— SUPPLIED RECORDS —

/-- The directory and the caches after a fence (R341, R342): the die's clusters count as having sent an empty PUT from every
line, a transaction that waits on them ends so, and at level 2 every line of the die's stacks is LOST. -/
def State.fenceDirectory (s : State) (d level : Nat) : State :=
  let gone (q : Requester) : Bool := match q with
    | .cluster c => c / 16 = d
    | _ => false
  let waits (tx : DirTx) : Bool := tx.forward.any fun c => c / 16 = d
  -- one to which an owner on the die has already given its data goes through before the die's copies do
  let supplied := (s.unc.dirTxs.filter fun tx => !waits tx && !gone tx.requester && tx.data.isSome &&
    tx.before.hasOwner && !tx.before.remote && tx.before.owner / 16 = d).map (·.tag)
  let s := supplied.foldl State.dirComplete s
  let ended := s.unc.dirTxs.filter fun tx => waits tx || gone tx.requester
  -- a transaction whose owner is lost ends with the entry as it was, as far as the copies still stand; one whose requester
  -- is lost ends as granted when the owner has given the line up
  let left (tx : DirTx) : DirEntry :=
    if !waits tx && tx.data.isSome then dirAfter tx.before tx.requester tx.own
    else { tx.before with sharers := (sharerList tx.before.sharers).foldl (init := 0) fun v c =>
      if (s.findLine c tx.tag).isSome then v ||| sharerBit c else v }
  let cut (tx : DirTx) : DirTx :=
    { tx with before := tx.before.fence d, invalidate := tx.invalidate.filter fun c => c / 16 ≠ d }
  let rest := (s.unc.dirTxs.filter fun tx => !(waits tx || gone tx.requester)).map cut
  let s := { s with unc := { s.unc with
    dirTxs := rest
    dirWaiting := s.unc.dirWaiting.filter fun w => !gone w.requester
    lines := s.unc.lines.filter fun l => l.cluster / 16 ≠ d } }
  let s := ended.foldl (init := s) fun s tx => s.putEntry (left tx)
  let s := s.unc.directory.foldl (init := s) fun s e => s.putEntry (e.fence d)
  -- what the entries that changed owner mean for the new owner's copy
  let heir (l : CacheLine) : CacheLine :=
    let e := s.dirEntry l.tag
    if e.state = .owned && e.owner = l.cluster && !e.remote && l.state = .shared then
      { l with state := .owned, dirty := BitVec.allOnes 128 } else l
  let s := { s with unc := { s.unc with lines := s.unc.lines.map heir } }
  if level < 2 then s.countLost
  else
    let header (tag : Nat) : Bool := (List.range 64).any fun q => s.headerTag q = tag
    let here (tag : Nat) : Bool := tagHome tag = s.pkg.address.toNat && tagStack tag / 2 = d && !header tag
    let gone : List Nat := ((s.unc.directory.filter fun (e : DirEntry) => here e.tag).map (·.tag)) ++
      ((s.unc.lines.filter fun (l : CacheLine) => here l.tag && l.state ≠ .scoped).map (·.tag))
    let s := { s with unc := { s.unc with
      lines := s.unc.lines.filter fun (l : CacheLine) => !here l.tag
      dirTxs := s.unc.dirTxs.filter fun tx => !here tx.tag
      dirWaiting := s.unc.dirWaiting.filter fun w => !here w.tag } }
    (gone.dedup.foldl (init := s) fun s tag =>
      s.putEntry { s.dirEntry tag with state := .lost, reason := 2, sharers := 0 }).countLost

/-- The cores of a die leave the usable set: remap entries that name them are invalid (R113, R436 step 4). -/
def State.unbindDie (s : State) (d : Nat) : State :=
  let free (b : Bind) : Bind :=
    if b.package = s.pkg.address && dieOf b.slot = d then { b with valid := false } else b
  { s with disp := { s.disp with tasks := s.disp.tasks.map fun (t : Task) => { t with binds := t.binds.map free } } }

/-- Whether a task's snapshot area and code object are reachable (R437). Frames that are not resident lie on no fenced die. -/
def State.areaReachable (s : State) (t : Task) : Bool :=
  let g := gridOf t.words
  let open_ (ref : Word) (n need : Nat) : Bool := match (Op.areaPlaces t.queue.toNat ref n need) s with
    | .ok (some ps, _) => !ps.any fun p => (s.placeGone p.1).isSome
    | .ok (none, _) => false
    | .error _ => true
  open_ (t.word 0x78) (0x4000 + 0x2C0000 * g.cores * g.copies) rightR && open_ t.codeRef 16 rightX

/-- Logical cores stopped and bound to no core (R437). -/
def State.unbindCores (s : State) (ids : List CoreId) : State :=
  let s := (s.cores.filter fun c => ids.contains c.id).foldl State.keepCore s
  let s := (s.abandonCores ids).mapCores fun c =>
    if ids.contains c.id then { c with rollbackDue := some .fence, rollbackBy := 0, resident := false } else c
  ids.foldl (init := s) fun s id => s.mapBind id fun b => { b with valid := false }

/-- Whether the blocks that roll back can be bound over the whole usable set, were no other task there (R437): as the task's other
blocks stand, or with the whole task bound anew. -/
def State.blocksBindable (s : State) (t : Task) (mine blocks : List CoreId) : Bool :=
  let alone : State := { s with disp := { s.disp with
    tasks := s.disp.tasks.filter fun u => u.ref = t.ref
    foreign := []
    imageAreas := [] } }
  s.bindable t.queue.toNat t.words || (alone.unbindCores mine).canReplace t.ref || (alone.unbindCores blocks).canReplace t.ref

/-- A task touched by a fence (R437): with SNAP each block that holds a member on the die is due to roll back; where its lost
members cannot be bound now, it waits bound to no core; a task that is being pre-empted gives the lost cores up and rolls back when
it resumes. Any other task, and one that can no longer be bound at all, becomes
FAILED. -/
def Op.resolveTask (touched : List CoreId) (t : Task) : Op Unit := do
  let mine := touched.filter fun id => id.task = t.ref
  if mine = [] || t.phase = .failed || t.phase = .cancelled then pure ()
  else
    let s ← get
    let blocks := (mine.flatMap (s.blockIds t)).dedup
    if t.snap && s.blocksBindable t mine blocks && s.areaReachable t then
      if t.phase = .preempted then
        modify fun s => s.unbindCores mine
        Op.endPreemption t.ref
      else modify fun s =>
        let s := s.unbindCores mine
        if s.canReplace t.ref then s else s.unbindCores blocks
    else Op.failFor t.ref cLOST 4

/-- The surviving die with the lowest number (R424). -/
def State.survivor (s : State) : Nat := ((List.range 8).find? fun d => s.fenceLevel d = 0).getD 0

/-- The queues whose header lines have become LOST since `before` are stopped, and firmware is told (R341). -/
def State.stopHeaders (before s : State) : State :=
  let lost (t : State) (q : Nat) : Bool := (t.dirEntry (s.headerTag q)).state = .lost
  (List.range 64).foldl (init := s) fun (s : State) q =>
    if lost s q && !lost before q then
      let s := s.mapQueue q fun x => { x with status := .stopped, en := false }
      { s with pkg := { s.pkg with firmware := s.pkg.firmware ++ [FwEvent.queueStopped (BitVec.ofNat 6 q)] } }
    else s

/-- The homes of proxy entries that have become LOST since `before` are told (R341). -/
def State.tellHomes (before s : State) : State :=
  (s.unc.directory.filter fun e => e.state = .lost && s.isProxy e.tag && (before.dirEntry e.tag).state ≠ .lost).foldl
    (init := s) fun s e => s.tell e.home e.tag .lost

/-- A die's overflow list is lost with the die; what it held of contributions whose other packets are held is sent again (R381). -/
def State.clearOverflow (s : State) (d : Nat) : State :=
  let back (p : Packet) : Packet := if s.toDie d p then { p with stored := 0 } else p
  let t := s.mapDie d fun x => { x with overflow := [] }
  { t with unc := { t.unc with packets := t.unc.packets.map back } }

/-- The logical cores that stand on a die: those bound there, and those that run there still though their remap entry has become
invalid (R113, R436). -/
def State.coresOn (s : State) (d : Nat) : List CoreId :=
  (s.cores.filter fun c => c.slot < 2048 && dieOf c.slot = d &&
    (c.resident || (s.bindOf c.id).any fun b => b.package = s.pkg.address && b.slot = c.slot)).map (·.id)

/-- A die fence (R436). For a supply or temperature fault it is taken at level 2 (R435). -/
def Op.fenceDie (d level : Nat) (trigger : FenceTrigger) : Op Unit := do
  let s ← get
  Op.need (s.fenceLevel d < level && level ≤ 2 && d < 8 && (trigger ≠ .supply || level = 2))
  let mask : Word := Word.ofN (3 * 2 ^ (2 * d))
  let s := { s with pkg := { s.pkg with fence := (s.pkg.fence &&& ~~~mask) ||| Word.ofN (level * 2 ^ (2 * d)) } }
  -- step 1 and 2: what stands on the die stops; its unfolded sums and counts are lost (R443, R450)
  let touched := s.coresOn d
  let s := (s.cores.filter fun c => touched.contains c.id).foldl State.keepCore s
  let s := s.abandonCores touched
  let s := s.mapCores fun c => if 2048 ≤ c.slot && dieOf c.slot = d then c.kill else c
  let s := s.mapCores fun c => if touched.contains c.id then c.mapCtxs fun x => { x with digest := 0, unit := ⟨Vector.replicate 8 0, 0⟩ } else c
  let s := s.disp.tasks.foldl (init := s) fun (s : State) t =>
    if touched.any fun id => id.task = t.ref then s.mapMeter t.meter fun m => { m with loss := true } else s
  let s := (s.clearOverflow d).mapDie d fun x => { x with residency := [], refused := [], ready := false }
  let t := s.fenceDirectory d level
  set (((s.tellHomes (s.stopHeaders t)).unbindDie d))
  let s ← get
  Op.forEach (Op.resolveTask touched) s.disp.tasks
  modify fun s => s.telemetry s.survivor (Word.ofN (6 * 2 ^ 56 + level * 2 ^ 48 + d * 2 ^ 40))
    (Word.ofN (FenceTriggerCode trigger)) 0
  modify fun s => { s with pkg := { s.pkg with firmware := s.pkg.firmware ++ [FwEvent.fenced (BitVec.ofNat 3 d)] } }
  modify fun s => (s.msix 2).settleStart

/-- DIE_FENCE (R436). -/
def execDieFence (die : BitVec 3) (level : BitVec 2) (trigger : FenceTrigger) (s : State) :
    Host.Outcome State Fault Refusal :=
  runEvent (Op.whole (Op.fenceDie die.toNat level.toNat trigger)) s

/-- FENCE_REGISTER_WRITE (R435): levels written above the current ones fence their dies; others are ignored. -/
def execFenceRegisterWrite (value : Word) (s : State) : Host.Outcome State Fault Refusal :=
  runEvent (Op.whole (Op.forEach (fun d => do
    let s ← get
    let level := value.bits (2 * d + 1) (2 * d)
    if s.fenceLevel d < level && level ≤ 2 then Op.fenceDie d level .firmware else pure ()) (List.range 8))) s

/-- SUPPLY_THERMAL_FAULT (R462): the die is fenced at level 2. -/
def execSupplyThermalFault (die : BitVec 3) (s : State) : Host.Outcome State Fault Refusal :=
  runEvent (Op.whole (Op.fenceDie die.toNat 2 .supply)) s

end Sys2Proof.Machine
end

— ASSIGNED TASK —
The answer should consist only of the lines from the one with "runEvent (Op.whole (Op.fenceDie die.toNat 2" to the final line of the records above, retyped word for word.

— REPLY —
  runEvent (Op.whole (Op.fenceDie die.toNat 2 .supply)) s

end Sys2Proof.Machine
end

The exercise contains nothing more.